Collected data entries

/-- R69: LTX_POP delivers the byte at TX.R and advances TX.R with its gray copy; from a ring empty as LTX sees it, tx_valid is 0
and nothing else changes (tx_data then keeps its value: the model's choice, log 8). -/
def Obligations.LtxPopTakesTheHead : Prop :=
  ∀ s : State, s.tx.r < s.cfg.nTx →
    (∀ b : Byte, s.tx.avail s.cfg.nTx ≠ 0 → s.byteAt .txMem s.tx.r = some b →
      ∃ t, exec .ltxPop s = .next t ∧
        t = { s with
          tx := { s.tx with r := (s.tx.r + 1) % s.cfg.nTx, rg := gray ((s.tx.r + 1) % s.cfg.nTx) }
          txValid := true, txData := b } ∧
        sameBytesBut nothingStored s t) ∧
    (s.tx.avail s.cfg.nTx = 0 → exec .ltxPop s = .next { s with txValid := false })

/-! ## CRC (41_crc.md) -/

/-- R78, R79, R80, R84, R85, R86: the six CRC commands answer and write their accumulator, and change nothing else; with the
corner cases of the byte steps that R79 and R85 list, and the examples of both, which apply the polynomials of R73 and R81. -/
def Obligations.CrcCommandsUpdateTheirAccumulator : Prop :=
  (∀ arg : Word,
    decodeCommand 0x30 arg = .crc32Seed arg ∧ decodeCommand 0x31 arg = .crc32Put (arg.setWidth 8) ∧
    decodeCommand 0x32 arg = .crc32Rd ∧ decodeCommand 0x40 arg = .crc8Init ∧
    decodeCommand 0x41 arg = .crc8Put (arg.setWidth 8) ∧ decodeCommand 0x42 arg = .crc8Rd) ∧
  ∀ (s : State) (v : Word) (b : Byte),
    exec (.crc32Seed v) s = .next { s with crc32 := v, res := v, ok := true, rspValid := true } ∧
    exec (.crc32Put b) s = .next { s with
      crc32 := step32 s.crc32 b, res := step32 s.crc32 b, ok := true, rspValid := true } ∧
    exec .crc32Rd s = .next { s with res := s.crc32, ok := true, rspValid := true } ∧
    exec .crc8Init s = .next { s with crc8 := 0, res := 0, ok := true, rspValid := true } ∧
    exec (.crc8Put b) s = .next { s with
      crc8 := step8 s.crc8 b, res := (step8 s.crc8 b).setWidth 32, ok := true, rspValid := true } ∧
    exec .crc8Rd s = .next { s with res := s.crc8.setWidth 32, ok := true, rspValid := true } ∧
    (∀ c, exec .crc32Rd (State.resetIn c) = .next { State.resetIn c with res := 0xFFFFFFFF, ok := true, rspValid := true }) ∧
    (s.crc8.setWidth 32 : Word).extractLsb' 8 24 = 0 ∧
    step32 0 0x00 = 0 ∧ step32 0xFFFFFFFF 0xFF = 0x00FFFFFF ∧
    step32 0xFFFFFFFF 0x00 = 0x2DFD1072 ∧
    step8 0 0x00 = 0x00 ∧ step8 0 0x01 = 0x31 ∧ step8 0 0x80 = 0x7A ∧
    step8 (step8 0 0x60) 0x00 = 0x55 ∧ step8 0x55 0x55 = 0x00

/-- R76: appending its own CRC gives residue 0; for 4 bytes or more the residue is 0 only then; and with the protocol's seed no
string of 1, 2 or 3 bytes has residue 0. -/
def Obligations.Crc32ResidueIsZeroExactlyForItsOwnCrc : Prop :=
  (∀ (s : List Byte) (seed : Word), crc32 (s ++ le32 (crc32 s seed)) seed = 0) ∧
  (∀ (s c : List Byte) (seed : Word), c.length = 4 → (crc32 (s ++ c) seed = 0 ↔ c = le32 (crc32 s seed))) ∧
  (∀ p : List Byte, 1 ≤ p.length → p.length ≤ 3 → crc32 p 0xFFFFFFFF#32 ≠ 0)

/-- R83: a 3-byte sensor read is good exactly when its check byte is the CRC-8 of its two data bytes. -/
def Obligations.SensorReadIsGoodExactlyForItsOwnCrc : Prop :=
  ∀ d0 d1 c : Byte, crc8 [d0, d1, c] = 0 ↔ c = crc8 [d0, d1]

/-! ## COBS (42_cobs.md) -/

/-- R88, items 1 to 3: no zero byte inside, the length bounds, the code of the empty string. -/
def Obligations.CobsHasNoZeroAndBoundedLength : Prop :=
  (∀ s : List Byte, 0#8 ∉ cobs s ∧
    (cobs s).length = s.length + 1 + ((segments s).map fun g => g.length / 254).sum ∧
    s.length + 1 ≤ (cobs s).length ∧ (cobs s).length ≤ s.length + 1 + s.length / 254) ∧
  cobs [] = [0x01#8]

/-- R90: ENC_BEGIN writes ENCBUF[0] and ENCBUF[1], and nothing else in memory, and opens the frame, in every phase. -/
def Obligations.EncBeginOpensAFrame : Prop :=
  (∀ arg : Word, decodeCommand 0x50 arg = .encBegin) ∧
  ∀ s : State, 2 ≤ s.cfg.txbufSize → ∃ t, exec .encBegin s = .next t ∧
    t = { s with
      enc := { buf := t.enc.buf, phase := .opened, ovf := false, len := 2, cp := 1, code := 1 }
      res := 2, ok := true, rspValid := true } ∧
    t.byteAt .encbuf 0 = some 0 ∧ t.byteAt .encbuf 1 = some 0 ∧
    sameBytesBut (fun sp a => sp = .encbuf ∧ a < 2) s t

/-- R91: ENC_PUT outside an open frame, or after an overflow, changes nothing; a data byte is stored at ENC_LEN; the 254th of a block
also closes it with 0xFF and reserves the next code slot; a zero closes the block; a byte that does not fit sets ENC_OVF. -/
def Obligations.EncPutFollowsItsCases : Prop :=
  (∀ arg : Word, decodeCommand 0x51 arg = .encPut (arg.setWidth 8)) ∧
  ∀ (s : State) (b : Byte), s.enc.good s.cfg.txbufSize → s.cfg.txbufSize ≤ 65535 →
    if s.enc.phase ≠ .opened ∨ s.enc.ovf = true then
      exec (.encPut b) s = .next { s with res := s.enc.len.setWidth 32, ok := false, rspValid := true }
    else if b ≠ 0 ∧ s.cfg.txbufSize ≤ s.enc.len.toNat then
      exec (.encPut b) s = .next { s with
        enc := { s.enc with ovf := true }, res := s.enc.len.setWidth 32, ok := false, rspValid := true }
    else if b ≠ 0 ∧ s.enc.code ≠ 0xFE#8 then
      ∃ t, exec (.encPut b) s = .next t ∧
        t = { s with
          enc := { s.enc with buf := t.enc.buf, len := s.enc.len + 1, code := s.enc.code + 1 }
          res := (s.enc.len + 1).setWidth 32, ok := true, rspValid := true } ∧
        t.byteAt .encbuf s.enc.len.toNat = some b ∧
        sameBytesBut (fun sp a => sp = .encbuf ∧ a = s.enc.len.toNat) s t
    else if b ≠ 0 ∧ s.cfg.txbufSize ≤ s.enc.len.toNat + 1 then
      ∃ t, exec (.encPut b) s = .next t ∧
        t = { s with
          enc := { s.enc with buf := t.enc.buf, ovf := true, len := s.enc.len + 1, code := 0xFF }
          res := (s.enc.len + 1).setWidth 32, ok := false, rspValid := true } ∧
        t.byteAt .encbuf s.enc.len.toNat = some b ∧ t.byteAt .encbuf s.enc.cp.toNat = some 0xFF ∧
        sameBytesBut (fun sp a => sp = .encbuf ∧ (a = s.enc.len.toNat ∨ a = s.enc.cp.toNat)) s t
    else if b ≠ 0 then
      ∃ t, exec (.encPut b) s = .next t ∧
        t = { s with
          enc := { s.enc with buf := t.enc.buf, len := s.enc.len + 2, cp := s.enc.len + 1, code := 1 }
          res := (s.enc.len + 2).setWidth 32, ok := true, rspValid := true } ∧
        t.byteAt .encbuf s.enc.len.toNat = some b ∧ t.byteAt .encbuf s.enc.cp.toNat = some 0xFF ∧
        t.byteAt .encbuf (s.enc.len.toNat + 1) = some 0 ∧
        sameBytesBut (fun sp a => sp = .encbuf ∧
          (a = s.enc.len.toNat ∨ a = s.enc.cp.toNat ∨ a = s.enc.len.toNat + 1)) s t
    else if s.cfg.txbufSize ≤ s.enc.len.toNat then
      ∃ t, exec (.encPut b) s = .next t ∧
        t = { s with
          enc := { s.enc with buf := t.enc.buf, ovf := true }
          res := s.enc.len.setWidth 32, ok := false, rspValid := true } ∧
        t.byteAt .encbuf s.enc.cp.toNat = some s.enc.code ∧
        sameBytesBut (fun sp a => sp = .encbuf ∧ a = s.enc.cp.toNat) s t
    else
      ∃ t, exec (.encPut b) s = .next t ∧
        t = { s with
          enc := { s.enc with buf := t.enc.buf, len := s.enc.len + 1, cp := s.enc.len, code := 1 }
          res := (s.enc.len + 1).setWidth 32, ok := true, rspValid := true } ∧
        t.byteAt .encbuf s.enc.cp.toNat = some s.enc.code ∧ t.byteAt .encbuf s.enc.len.toNat = some 0 ∧
        sameBytesBut (fun sp a => sp = .encbuf ∧ (a = s.enc.cp.toNat ∨ a = s.enc.len.toNat)) s t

DIRECTIONS
Repeat word for word the lines above that run from the line containing "def Obligations.SensorReadIsGoodExactlyForItsOwnCrc : Prop" through the line containing "(cobs s).length = s.length", both ends included, and nothing else.

ANSWER SPACE
def Obligations.SensorReadIsGoodExactlyForItsOwnCrc : Prop :=
  ∀ d0 d1 c : Byte, crc8 [d0, d1, c] = 0 ↔ c = crc8 [d0, d1]

/-! ## COBS (42_cobs.md) -/

/-- R88, items 1 to 3: no zero byte inside, the length bounds, the code of the empty string. -/
def Obligations.CobsHasNoZeroAndBoundedLength : Prop :=
  (∀ s : List Byte, 0#8 ∉ cobs s ∧
    (cobs s).length = s.length + 1 + ((segments s).map fun g => g.length / 254).sum ∧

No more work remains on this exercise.